-- ==== Sys2Proof/Machine/Step.lean ====
section
/-! DEFINITION. One step of the machine: a turn of the host, of the sequencer or of the platform. The
sequence of turns is the total order of R41. -/

namespace Sys2Proof.Machine

/-- One step (R41). -/
def step (s : State) : Host.Outcome State Fault Refusal :=
  takeTurn (s.setSchedule s.schedule.tail) s.nextTurn

/-- The state with a command word where the next step takes its command: in flight, as the host's
write to CMD puts it there (R36), with the sequencer's turn next. The block fetches nothing (R43,
R119): this stands for the host's issue (log entry 3). A word with a bit above `RW` is cut to `RW`
bits. -/
def State.withFetchWord (s : State) (nbits w : Nat) : State :=
  fetchable s (BitVec.ofNat (2 * s.params.PW) (w % 2 ^ nbits))

end Sys2Proof.Machine
end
● ● ●
[Instructions for the task]
Only the line containing "def State.withFetchWord (s" and the lines after it, through the end of the data, should be copied, exactly as they are.

[Result for this task]
def State.withFetchWord (s : State) (nbits w : Nat) : State :=
  fetchable s (BitVec.ofNat (2 * s.params.PW) (w % 2 ^ nbits))

end Sys2Proof.Machine
end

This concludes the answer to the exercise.